-- ==== Sys2Proof/Laws/Keeps.lean ====
section
/-!
SUPPORT. What each shared operation leaves as it was: one lemma for each operation, a conjunction that simp takes as one
rewrite rule for each field. A field that is not listed may change.
-/

namespace Sys2Proof.Machine

@[simp] theorem place_keeps (c : Client) (a : Access) (s : State) :
    (place c a s).pending = s.pending ∧ (place c a s).mem = s.mem ∧ (place c a s).leftover = s.leftover
    ∧ (place c a s).freeCount = s.freeCount ∧ (place c a s).map = s.map ∧ (place c a s).session = s.session
    ∧ (place c a s).commit = s.commit ∧ (place c a s).check = s.check ∧ (place c a s).reader = s.reader
    ∧ (place c a s).log = s.log ∧ (place c a s).image = s.image ∧ (place c a s).seq = s.seq
    ∧ (place c a s).faults = s.faults ∧ (∀ r, (place c a s).port r = s.port r) := by
  and_intros <;> first | rfl | (intro r; cases r <;> rfl)

@[simp] theorem endRead_keeps (c : Client) (a n : Nat) (s : State) :
    (endRead c a n s).pending = s.pending
    ∧ (endRead c a n s).mem = s.mem
    ∧ (endRead c a n s).leftover = s.leftover
    ∧ (endRead c a n s).map = s.map
    ∧ (endRead c a n s).session = s.session
    ∧ (endRead c a n s).commit = s.commit
    ∧ (endRead c a n s).check = s.check
    ∧ (endRead c a n s).reader = s.reader
    ∧ (endRead c a n s).log = s.log
    ∧ (endRead c a n s).image = s.image
    ∧ (endRead c a n s).seq = s.seq
    ∧ (endRead c a n s).faults = s.faults
    ∧ (∀ r, (endRead c a n s).port r = s.port r) := by
  and_intros <;> first | rfl | (intro r; cases r <;> rfl)

@[simp] theorem lookAfterRead_keeps (s : State) :
    (lookAfterRead s).pending = s.pending
    ∧ (lookAfterRead s).mem = s.mem
    ∧ (lookAfterRead s).leftover = s.leftover
    ∧ (lookAfterRead s).freeCount = s.freeCount
    ∧ (lookAfterRead s).map = s.map
    ∧ (lookAfterRead s).session = s.session
    ∧ (lookAfterRead s).commit = s.commit
    ∧ (lookAfterRead s).check = s.check
    ∧ (lookAfterRead s).reader = s.reader
    ∧ (lookAfterRead s).log = s.log
    ∧ (lookAfterRead s).image = s.image
    ∧ (lookAfterRead s).seq = s.seq
    ∧ (lookAfterRead s).faults = s.faults
    ∧ (∀ r, (lookAfterRead s).port r = s.port r) := by
  and_intros <;> first | rfl | (intro r; cases r <;> rfl)

@[simp] theorem finishRead_keeps (c : Client) (a n : Nat) (s : State) :
    (finishRead c a n s).pending = s.pending ∧ (finishRead c a n s).mem = s.mem
    ∧ (finishRead c a n s).leftover = s.leftover ∧ (finishRead c a n s).map = s.map
    ∧ (finishRead c a n s).session = s.session ∧ (finishRead c a n s).commit = s.commit
    ∧ (finishRead c a n s).check = s.check ∧ (finishRead c a n s).reader = s.reader
    ∧ (finishRead c a n s).log = s.log ∧ (finishRead c a n s).image = s.image ∧ (finishRead c a n s).seq = s.seq
    ∧ (finishRead c a n s).faults = s.faults ∧ (∀ r, (finishRead c a n s).port r = s.port r) := by
  and_intros <;> first | rfl | (intro r; cases r <;> rfl)

@[simp] theorem finishProgram_keeps (c : Client) (a : Nat) (data : List Byte) (left : Remains) (s : State) :
    (finishProgram c a data left s).pending = s.pending ∧ (finishProgram c a data left s).leftover = s.leftover
    ∧ (finishProgram c a data left s).freeCount = s.freeCount ∧ (finishProgram c a data left s).map = s.map
    ∧ (finishProgram c a data left s).session = s.session ∧ (finishProgram c a data left s).commit = s.commit
    ∧ (finishProgram c a data left s).check = s.check ∧ (finishProgram c a data left s).reader = s.reader
    ∧ (finishProgram c a data left s).log = s.log ∧ (finishProgram c a data left s).image = s.image
    ∧ (finishProgram c a data left s).seq = s.seq ∧ (finishProgram c a data left s).faults = s.faults
    ∧ (∀ r, (finishProgram c a data left s).port r = s.port r) := by
  and_intros <;> first | rfl | (intro r; cases r <;> rfl)

@[simp] theorem finishErase_keeps (e : FlashErase) (left : Remains) (s : State) :
    (finishErase e left s).pending = s.pending ∧ (finishErase e left s).leftover = s.leftover
    ∧ (finishErase e left s).freeCount = s.freeCount ∧ (finishErase e left s).map = s.map
    ∧ (finishErase e left s).session = s.session ∧ (finishErase e left s).commit = s.commit
    ∧ (finishErase e left s).check = s.check ∧ (finishErase e left s).reader = s.reader
    ∧ (finishErase e left s).log = s.log ∧ (finishErase e left s).image = s.image
    ∧ (finishErase e left s).seq = s.seq ∧ (finishErase e left s).faults = s.faults
    ∧ (∀ r, (finishErase e left s).port r = s.port r) := by
  and_intros <;> first | rfl | (intro r; cases r <;> rfl)

@[simp] theorem updateEntry_keeps (seg : Nat) (f : MapEntry → MapEntry) (s : State) :
    (updateEntry seg f s).pending = s.pending ∧ (updateEntry seg f s).mem = s.mem
    ∧ (updateEntry seg f s).leftover = s.leftover ∧ (updateEntry seg f s).freeCount = s.freeCount
    ∧ (updateEntry seg f s).map.epoch = s.map.epoch ∧ (updateEntry seg f s).map.pinned = s.map.pinned
    ∧ (updateEntry seg f s).map.switch = s.map.switch ∧ (updateEntry seg f s).session = s.session
    ∧ (updateEntry seg f s).commit = s.commit ∧ (updateEntry seg f s).check = s.check
    ∧ (updateEntry seg f s).reader = s.reader ∧ (updateEntry seg f s).log = s.log
    ∧ (updateEntry seg f s).image = s.image ∧ (updateEntry seg f s).seq = s.seq
    ∧ (updateEntry seg f s).flash = s.flash ∧ (updateEntry seg f s).faults = s.faults
    ∧ (∀ r, (updateEntry seg f s).port r = s.port r) := by
  and_intros <;> first | rfl | (intro r; cases r <;> rfl)

@[simp] theorem updatePort_keeps (p : Port) (f : HostPort → HostPort) (s : State) :
    (updatePort p f s).pending = s.pending ∧ (updatePort p f s).mem = s.mem
    ∧ (updatePort p f s).leftover = s.leftover ∧ (updatePort p f s).freeCount = s.freeCount
    ∧ (updatePort p f s).map = s.map ∧ (updatePort p f s).session = s.session ∧ (updatePort p f s).commit = s.commit
    ∧ (updatePort p f s).check = s.check ∧ (updatePort p f s).reader = s.reader ∧ (updatePort p f s).log = s.log
    ∧ (updatePort p f s).image = s.image ∧ (updatePort p f s).seq = s.seq ∧ (updatePort p f s).flash = s.flash
    ∧ (updatePort p f s).faults = s.faults := by
  simp [updatePort]

@[simp] theorem giveResult_keeps (p : Port) (code : Code) (seg : BitVec 8) (s : State) :
    (giveResult p code seg s).pending = s.pending ∧ (giveResult p code seg s).mem = s.mem
    ∧ (giveResult p code seg s).leftover = s.leftover ∧ (giveResult p code seg s).freeCount = s.freeCount
    ∧ (giveResult p code seg s).map = s.map ∧ (giveResult p code seg s).commit = s.commit
    ∧ (giveResult p code seg s).check = s.check ∧ (giveResult p code seg s).reader = s.reader
    ∧ (giveResult p code seg s).log = s.log ∧ (giveResult p code seg s).image = s.image
    ∧ (giveResult p code seg s).seq = s.seq ∧ (giveResult p code seg s).flash = s.flash
    ∧ (giveResult p code seg s).faults = s.faults := by
  simp [giveResult]

@[simp] theorem formChunk_keeps (p : Port) (s : State) :
    (formChunk p s).pending = s.pending ∧ (formChunk p s).mem = s.mem ∧ (formChunk p s).leftover = s.leftover
    ∧ (formChunk p s).freeCount = s.freeCount ∧ (formChunk p s).map = s.map ∧ (formChunk p s).session = s.session
    ∧ (formChunk p s).commit = s.commit ∧ (formChunk p s).check = s.check ∧ (formChunk p s).reader = s.reader
    ∧ (formChunk p s).log = s.log ∧ (formChunk p s).image = s.image ∧ (formChunk p s).seq = s.seq
    ∧ (formChunk p s).faults = s.faults := by
  unfold formChunk; dsimp only; (repeat' split) <;> simp

@[simp] theorem firstChunk_keeps (p : Port) (s : State) :
    (firstChunk p s).pending = s.pending ∧ (firstChunk p s).mem = s.mem ∧ (firstChunk p s).leftover = s.leftover
    ∧ (firstChunk p s).freeCount = s.freeCount ∧ (firstChunk p s).map.entries = s.map.entries
    ∧ (firstChunk p s).map.epoch = s.map.epoch ∧ (firstChunk p s).map.switch = s.map.switch
    ∧ (firstChunk p s).session = s.session ∧ (firstChunk p s).commit = s.commit ∧ (firstChunk p s).check = s.check
    ∧ (firstChunk p s).reader = s.reader ∧ (firstChunk p s).log = s.log ∧ (firstChunk p s).image = s.image
    ∧ (firstChunk p s).seq = s.seq ∧ (firstChunk p s).faults = s.faults := by
  unfold firstChunk; (repeat' split) <;> simp

@[simp] theorem deliver_keeps (p : Port) (n : Nat) (s : State) :
    (deliver p n s).pending = s.pending ∧ (deliver p n s).mem = s.mem ∧ (deliver p n s).leftover = s.leftover
    ∧ (deliver p n s).freeCount = s.freeCount ∧ (deliver p n s).map = s.map ∧ (deliver p n s).session = s.session
    ∧ (deliver p n s).commit = s.commit ∧ (deliver p n s).check = s.check ∧ (deliver p n s).reader = s.reader
    ∧ (deliver p n s).log = s.log ∧ (deliver p n s).image = s.image ∧ (deliver p n s).seq = s.seq
    ∧ (deliver p n s).flash = s.flash ∧ (deliver p n s).faults = s.faults := by
  unfold deliver; (repeat' split) <;> simp

@[simp] theorem takeArriving_keeps (p : Port) (k : Nat) (s : State) :
    (takeArriving p k s).pending = s.pending ∧ (takeArriving p k s).mem = s.mem ∧ (takeArriving p k s).leftover = s.leftover
    ∧ (takeArriving p k s).freeCount = s.freeCount ∧ (takeArriving p k s).map = s.map ∧ (takeArriving p k s).session = s.session
    ∧ (takeArriving p k s).commit = s.commit ∧ (takeArriving p k s).check = s.check ∧ (takeArriving p k s).reader = s.reader
    ∧ (takeArriving p k s).log = s.log ∧ (takeArriving p k s).image = s.image ∧ (takeArriving p k s).seq = s.seq
    ∧ (takeArriving p k s).flash = s.flash ∧ (takeArriving p k s).faults = s.faults := by
  unfold takeArriving; (repeat' split) <;> simp

@[simp] theorem clockBytes_keeps (p : Port) (x : Clocking) (s : State) :
    (clockBytes p x s).pending = s.pending ∧ (clockBytes p x s).mem = s.mem ∧ (clockBytes p x s).leftover = s.leftover
    ∧ (clockBytes p x s).freeCount = s.freeCount ∧ (clockBytes p x s).map = s.map ∧ (clockBytes p x s).session = s.session
    ∧ (clockBytes p x s).commit = s.commit ∧ (clockBytes p x s).check = s.check ∧ (clockBytes p x s).reader = s.reader
    ∧ (clockBytes p x s).log = s.log ∧ (clockBytes p x s).image = s.image ∧ (clockBytes p x s).seq = s.seq
    ∧ (clockBytes p x s).flash = s.flash ∧ (clockBytes p x s).faults = s.faults := by
  simp [clockBytes]

@[simp] theorem unpin_keeps (t : HostTransfer) (s : State) :
    (unpin t s).pending = s.pending ∧ (unpin t s).mem = s.mem ∧ (unpin t s).leftover = s.leftover
    ∧ (unpin t s).freeCount = s.freeCount ∧ (unpin t s).map.entries = s.map.entries
    ∧ (unpin t s).map.epoch = s.map.epoch ∧ (unpin t s).map.switch = s.map.switch ∧ (unpin t s).session = s.session
    ∧ (unpin t s).commit = s.commit ∧ (unpin t s).check = s.check ∧ (unpin t s).reader = s.reader
    ∧ (unpin t s).log = s.log ∧ (unpin t s).image = s.image ∧ (unpin t s).seq = s.seq ∧ (unpin t s).flash = s.flash
    ∧ (unpin t s).faults = s.faults := by
  unfold unpin; (repeat' split) <;> simp

@[simp] theorem endTransfer_keeps (p : Port) (s : State) :
    (endTransfer p s).pending = s.pending ∧ (endTransfer p s).mem = s.mem ∧ (endTransfer p s).leftover = s.leftover
    ∧ (endTransfer p s).freeCount = s.freeCount ∧ (endTransfer p s).map.entries = s.map.entries
    ∧ (endTransfer p s).map.epoch = s.map.epoch ∧ (endTransfer p s).map.switch = s.map.switch
    ∧ (endTransfer p s).session = s.session ∧ (endTransfer p s).commit = s.commit ∧ (endTransfer p s).check = s.check
    ∧ (endTransfer p s).reader = s.reader ∧ (endTransfer p s).log = s.log ∧ (endTransfer p s).image = s.image
    ∧ (endTransfer p s).seq = s.seq ∧ (endTransfer p s).faults = s.faults := by
  unfold endTransfer; dsimp only; (repeat' split) <;> simp

@[simp] theorem loadTimer_keeps (s : State) :
    (loadTimer s).pending = s.pending ∧ (loadTimer s).mem = s.mem ∧ (loadTimer s).leftover = s.leftover
    ∧ (loadTimer s).freeCount = s.freeCount ∧ (loadTimer s).map = s.map ∧ (loadTimer s).commit = s.commit
    ∧ (loadTimer s).check = s.check ∧ (loadTimer s).reader = s.reader ∧ (loadTimer s).log = s.log
    ∧ (loadTimer s).image = s.image ∧ (loadTimer s).seq = s.seq ∧ (loadTimer s).flash = s.flash
    ∧ (loadTimer s).faults = s.faults ∧ (∀ r, (loadTimer s).port r = s.port r) := by
  and_intros <;> first | rfl | (intro r; cases r <;> rfl)

@[simp] theorem askAppend_keeps (b : RecordBody) (s : State) :
    (askAppend b s).pending = s.pending ∧ (askAppend b s).mem = s.mem ∧ (askAppend b s).leftover = s.leftover
    ∧ (askAppend b s).freeCount = s.freeCount ∧ (askAppend b s).map = s.map ∧ (askAppend b s).session = s.session
    ∧ (askAppend b s).commit = s.commit ∧ (askAppend b s).check = s.check ∧ (askAppend b s).reader = s.reader
    ∧ (askAppend b s).log.lock = s.log.lock ∧ (askAppend b s).log.replay = s.log.replay
    ∧ (askAppend b s).log.initStep = s.log.initStep ∧ (askAppend b s).image = s.image ∧ (askAppend b s).seq = s.seq
    ∧ (askAppend b s).flash = s.flash ∧ (askAppend b s).faults = s.faults ∧ (∀ r, (askAppend b s).port r = s.port r) := by
  and_intros <;> first | rfl | (intro r; cases r <;> rfl)

@[simp] theorem openSegment_keeps (p : Port) (f : InFlight) (s : State) :
    (openSegment p f s).pending = s.pending ∧ (openSegment p f s).mem = s.mem
    ∧ (openSegment p f s).leftover = s.leftover ∧ (openSegment p f s).freeCount = s.freeCount
    ∧ (openSegment p f s).map.epoch = s.map.epoch ∧ (openSegment p f s).map.pinned = s.map.pinned
    ∧ (openSegment p f s).map.switch = s.map.switch ∧ (openSegment p f s).commit = s.commit
    ∧ (openSegment p f s).check = s.check ∧ (openSegment p f s).reader = s.reader ∧ (openSegment p f s).log = s.log
    ∧ (openSegment p f s).image = s.image ∧ (openSegment p f s).seq = s.seq ∧ (openSegment p f s).faults = s.faults
    ∧ (∀ r, (openSegment p f s).port r = s.port r) := by
  unfold openSegment; dsimp only; (repeat' split) <;> simp
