/-! ### Bitmaps (O13) -/

theorem testBit_bitsOf (f : MapEntry → Bool) : ∀ (es : List MapEntry) (seg : Nat),
    (bitsOf f es).testBit seg = (decide (seg < es.length) && f (entryOf es seg))
  | [], seg => by simp [bitsOf]
  | e :: t, 0 => by cases h : f e <;> simp [bitsOf, entryOf, h]
  | e :: t, seg + 1 => by
    have ih := testBit_bitsOf f t seg
    have hdiv : ((f e).toNat + 2 * bitsOf f t) / 2 = bitsOf f t := by
      cases f e <;> simp only [Bool.toNat_false, Bool.toNat_true] <;> omega
    rw [bitsOf, Nat.testBit_succ, hdiv, ih]
    simp [entryOf]

theorem getLsbD_ofNat_bitsOf {f : MapEntry → Bool} {es : List MapEntry} (h : es.length = 255) (seg : Nat) :
    (BitVec.ofNat 256 (bitsOf f es)).getLsbD seg = (decide (seg < 255) && f (entryOf es seg)) := by
  rw [BitVec.getLsbD_ofNat, testBit_bitsOf, h]
  by_cases hs : seg < 255
  · simp [hs, (by omega : seg < 256)]
  · simp [hs]

theorem getLsbD_mapBitmap {es : List MapEntry} (h : es.length = 255) (seg : Nat) :
    (mapBitmap es).getLsbD seg = (decide (seg < 255) && decide ((entryOf es seg).bank = .b)) :=
  getLsbD_ofNat_bitsOf h seg

theorem getLsbD_readySet {es : List MapEntry} (h : es.length = 255) (seg : Nat) :
    (readySet es).getLsbD seg = (decide (seg < 255) && decide ((entryOf es seg).phase = .ready)) :=
  getLsbD_ofNat_bitsOf h seg

theorem getLsbD_mappedBits (m : Bitmap) (seg : Nat) :
    (mappedBits m).getLsbD seg = (decide (seg < 255) && m.getLsbD seg) := by
  rw [mappedBits, BitVec.getLsbD_and, BitVec.getLsbD_setWidth, BitVec.getLsbD_allOnes]
  by_cases hs : seg < 255
  · simp [hs, Config.mappedSegments, (by omega : seg < 256)]
  · simp [hs, Config.mappedSegments]

theorem entryOf_banksFrom {es : List MapEntry} (bm : Bitmap) {seg : Nat} (h : seg < es.length) :
    entryOf (banksFrom bm es) seg = { entryOf es seg with bank := if bm.getLsbD seg then .b else .a } := by
  rw [banksFrom, entryOf_mapEntriesFrom _ _ _ _ h, Nat.zero_add]

theorem entryOf_flipEntries {es : List MapEntry} (sw : PendingSwitch) {seg : Nat} (h : seg < es.length) :
    entryOf (flipEntries sw es) seg =
      if sw.flip.getLsbD seg then (entryOf es seg).flip sw.requester else entryOf es seg := by
  rw [flipEntries, entryOf_mapEntriesFrom _ _ _ _ h, Nat.zero_add]

/-- Two maps of one length with the same entries are equal. -/
theorem entries_ext {es es' : List MapEntry} (hl : es.length = es'.length)
    (h : ∀ seg < es.length, entryOf es seg = entryOf es' seg) : es = es' := by
  refine List.ext_getElem hl fun seg h1 h2 => ?_
  simpa [entryOf, h1, h2] using h seg h1

theorem banksFrom_mapBitmap {es : List MapEntry} (h : es.length = 255) : banksFrom (mapBitmap es) es = es := by
  refine entries_ext (mapEntriesFrom_length _ es 0) fun seg hs => ?_
  rw [banksFrom, mapEntriesFrom_length] at hs
  rw [entryOf_banksFrom _ hs, getLsbD_mapBitmap h]
  rw [h] at hs
  obtain ⟨bank, phase, fresh, damaged, toOpen⟩ := entryOf es seg
  cases bank <;> simp [hs]

theorem flipEntries_length (sw : PendingSwitch) (es : List MapEntry) : (flipEntries sw es).length = es.length :=
  mapEntriesFrom_length _ es 0

/-- R17: the bank of an entry after a switch. -/
theorem bank_flipEntries {es : List MapEntry} (sw : PendingSwitch) {seg : Nat} (h : seg < es.length) :
    (entryOf (flipEntries sw es) seg).bank =
      if sw.flip.getLsbD seg then (entryOf es seg).bank.other else (entryOf es seg).bank := by
  rw [entryOf_flipEntries sw h]
  split
  · cases sw.requester <;> rfl
  · rfl

/-- R17: a switch inverts the bits of its flip set. -/
theorem getLsbD_mapBitmap_flipEntries {es : List MapEntry} (sw : PendingSwitch) (h : es.length = 255) (seg : Nat) :
    (mapBitmap (flipEntries sw es)).getLsbD seg =
      (decide (seg < 255) && ((mapBitmap es).getLsbD seg ^^ sw.flip.getLsbD seg)) := by
  rw [getLsbD_mapBitmap ((flipEntries_length sw es).trans h), getLsbD_mapBitmap h]
  by_cases hs : seg < 255
  · rw [bank_flipEntries sw (h ▸ hs)]
    cases hb : (entryOf es seg).bank <;> cases hf : sw.flip.getLsbD seg <;> simp [hs, Bank.other]
  · simp [hs]

/-- Settles O13. -/
theorem switchesGiveTheRecordedMaps : Obligations.SwitchesGiveTheRecordedMaps := by
  unfold Obligations.SwitchesGiveTheRecordedMaps
  intro es h
  refine ⟨fun seg => by simp [getLsbD_mapBitmap h], fun bm seg hs => entryOf_banksFrom bm (h ▸ hs), banksFrom_mapBitmap h,
    fun epoch => BitVec.eq_of_getLsbD_eq fun seg _ => ?_, fun epoch target seg hs => ?_⟩
  · rw [getLsbD_mapBitmap_flipEntries _ h, BitVec.getLsbD_xor, getLsbD_mapBitmap h, getLsbD_readySet h]
    by_cases hs : seg < 255 <;> simp [hs]
  · rw [getLsbD_mapBitmap_flipEntries _ h]
    simp [rollbackFlip, getLsbD_mappedBits, hs]

/-! ### The flash contents (O14) -/

/-- What a program of `data` leaves: the AND of the old byte and what the flash took of the data byte. -/
theorem memRead_memProgramFrom (left : Remains) (x : Nat) : ∀ (data : List Byte) (i : Nat) {m : List Host.Cell} (a : Nat),
    Memory.wf m = true →
      memRead (memProgramFrom left i data m a) x =
        if a + i ≤ x ∧ x < a + i + data.length then
          memRead m x &&& (leftAt left (x - a)).getD (data.getD (x - (a + i)) 0xFF)
        else memRead m x
  | [], i, m, a, _ => by
    rw [memProgramFrom, if_neg (by simp)]
  | d :: ds, i, m, a, hm => by
    rw [memProgramFrom, memRead_memProgramFrom left x ds (i + 1) a (memWrite_wf _ _ hm), memRead_memWrite hm]
    by_cases hx : x = a + i
    · subst hx
      rw [if_neg (by omega), if_pos rfl, if_pos ⟨Nat.le_refl _, by simp only [List.length_cons]; omega⟩, Nat.sub_self,
        Nat.add_sub_cancel_left, List.getD_cons_zero]
    · by_cases hin : a + i ≤ x ∧ x < a + i + (d :: ds).length
      · have hrest : a + (i + 1) ≤ x ∧ x < a + (i + 1) + ds.length := by
          simp only [List.length_cons] at hin
          omega
        have hidx : x - (a + i) = x - (a + (i + 1)) + 1 := by omega
        simp only [hx, hin, hrest, hidx, if_false, if_true, and_self, List.getD_cons_succ]
      · have hrest : ¬(a + (i + 1) ≤ x ∧ x < a + (i + 1) + ds.length) := by
          simp only [List.length_cons] at hin
          omega
        simp only [hx, hin, hrest, if_false]

theorem memRead_memProgram {m : List Host.Cell} (a : Nat) (data : List Byte) (left : Remains) (x : Nat)
    (hm : Memory.wf m = true) :
    memRead (memProgram m a data left) x =
      if a ≤ x ∧ x < a + data.length then memRead m x &&& (leftAt left (x - a)).getD (data.getD (x - a) 0xFF)
      else memRead m x :=
  memRead_memProgramFrom left x data 0 a hm

theorem memRead_memPutLeft_outside (a n x : Nat) (hx : ¬(a ≤ x ∧ x < a + n)) : ∀ (left : Remains) {m : List Host.Cell},
    Memory.wf m = true → memRead (memPutLeft a n left m) x = memRead m x
  | [], _, _ => rfl
  | c :: t, m, hm => by
    unfold memPutLeft
    split
    · rw [memRead_memPutLeft_outside a n x hx t (memWrite_wf _ _ hm), memRead_memWrite hm, if_neg (by omega)]
    · exact memRead_memPutLeft_outside a n x hx t hm

/-- Settles O14. -/
theorem operationsStayInTheirRange : Obligations.OperationsStayInTheirRange := by
  unfold Obligations.OperationsStayInTheirRange
  intro m a n data left x hm
  refine ⟨memRead_memProgram a data [] x hm, fun h1 h2 => ?_, fun hx => ?_, fun hx => ?_, ?_⟩
  · rw [memErase, memPutLeft, memRead_memClear, if_pos ⟨h1, h2⟩]
    rfl
  · rw [memErase, memRead_memPutLeft_outside a n x hx left (memClear_wf a n hm), memRead_memClear, if_neg hx]
  · rw [memRead_memProgram a data left x hm, if_neg hx]
  · rw [memRead_memProgram a data left x hm]
    split
    · rw [BitVec.and_assoc, BitVec.and_comm _ (memRead m x), ← BitVec.and_assoc, BitVec.and_self]
    · exact BitVec.and_self

end Sys2Proof.Machine
end

section
/-!
PROOF of O4, O5, O6 and O7. What is written as a field is read as that field behind whatever stands before it
(`byteAt_append_skip` and its kin); a record is read back field by field. Replay over written records is an induction on them.
An image header is captured word by word, and its used lengths pair by pair.
-/

namespace Sys2Proof.Machine

/-! ### Fields -/

@[simp] theorem byteAt_append_skip {xs ys : List Byte} {i : Nat} (h : xs.length ≤ i) :
    byteAt (xs ++ ys) i = byteAt ys (i - xs.length) := by
  simp only [byteAt, List.getD_eq_getElem?_getD, List.getElem?_append_right h]

@[simp] theorem byteAt_cons_succ (b : Byte) (bs : List Byte) (i : Nat) : byteAt (b :: bs) (i + 1) = byteAt bs i := rfl

@[simp] theorem byteAt_cons_zero (b : Byte) (bs : List Byte) : byteAt (b :: bs) 0 = b := rfl

theorem byteAt_drop (bs : List Byte) (i j : Nat) : byteAt (bs.drop i) j = byteAt bs (i + j) := by
  simp only [byteAt, List.getD_eq_getElem?_getD, List.getElem?_drop]

theorem le32At_drop (bs : List Byte) (i j : Nat) : le32At (bs.drop i) j = le32At bs (i + j) := by
  simp only [le32At, byteAt_drop, Nat.add_assoc]

@[simp] theorem le32At_append_skip {xs ys : List Byte} {i : Nat} (h : xs.length ≤ i) :
    le32At (xs ++ ys) i = le32At ys (i - xs.length) := by
  have hskip (k : Nat) : byteAt (xs ++ ys) (i + k) = byteAt ys (i - xs.length + k) := by
    rw [byteAt_append_skip (by omega), Nat.sub_add_comm h]
  simp only [le32At, byteAt_append_skip h, hskip]

@[simp] theorem le32At_cons_succ (b : Byte) (bs : List Byte) (i : Nat) : le32At (b :: bs) (i + 1) = le32At bs i := rfl

@[simp] theorem bitmapAt_append_skip {xs ys : List Byte} {i : Nat} (h : xs.length ≤ i) :
    bitmapAt (xs ++ ys) i = bitmapAt ys (i - xs.length) := by
  simp only [bitmapAt, List.drop_append, List.drop_eq_nil_of_le h, List.nil_append]

@[simp] theorem bitmapAt_cons_succ (b : Byte) (bs : List Byte) (i : Nat) : bitmapAt (b :: bs) (i + 1) = bitmapAt bs i := rfl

________________________________________

* [Task to complete]: Leave out every line after the one with "(endRead c a n s).mem = s.mem". Reproduce the material above exactly from its first line through that line.

* [Solution for this exercise]:
-- ==== Sys2Proof/Laws/Keeps.lean ====
section
/-!
SUPPORT. What each shared operation leaves as it was: one lemma for each operation, a conjunction that simp takes as one
rewrite rule for each field. A field that is not listed may change.
-/

namespace Sys2Proof.Machine

@[simp] theorem place_keeps (c : Client) (a : Access) (s : State) :
    (place c a s).pending = s.pending ∧ (place c a s).mem = s.mem ∧ (place c a s).leftover = s.leftover
    ∧ (place c a s).freeCount = s.freeCount ∧ (place c a s).map = s.map ∧ (place c a s).session = s.session
    ∧ (place c a s).commit = s.commit ∧ (place c a s).check = s.check ∧ (place c a s).reader = s.reader
    ∧ (place c a s).log = s.log ∧ (place c a s).image = s.image ∧ (place c a s).seq = s.seq
    ∧ (place c a s).faults = s.faults ∧ (∀ r, (place c a s).port r = s.port r) := by
  and_intros <;> first | rfl | (intro r; cases r <;> rfl)

@[simp] theorem endRead_keeps (c : Client) (a n : Nat) (s : State) :
    (endRead c a n s).pending = s.pending
    ∧ (endRead c a n s).mem = s.mem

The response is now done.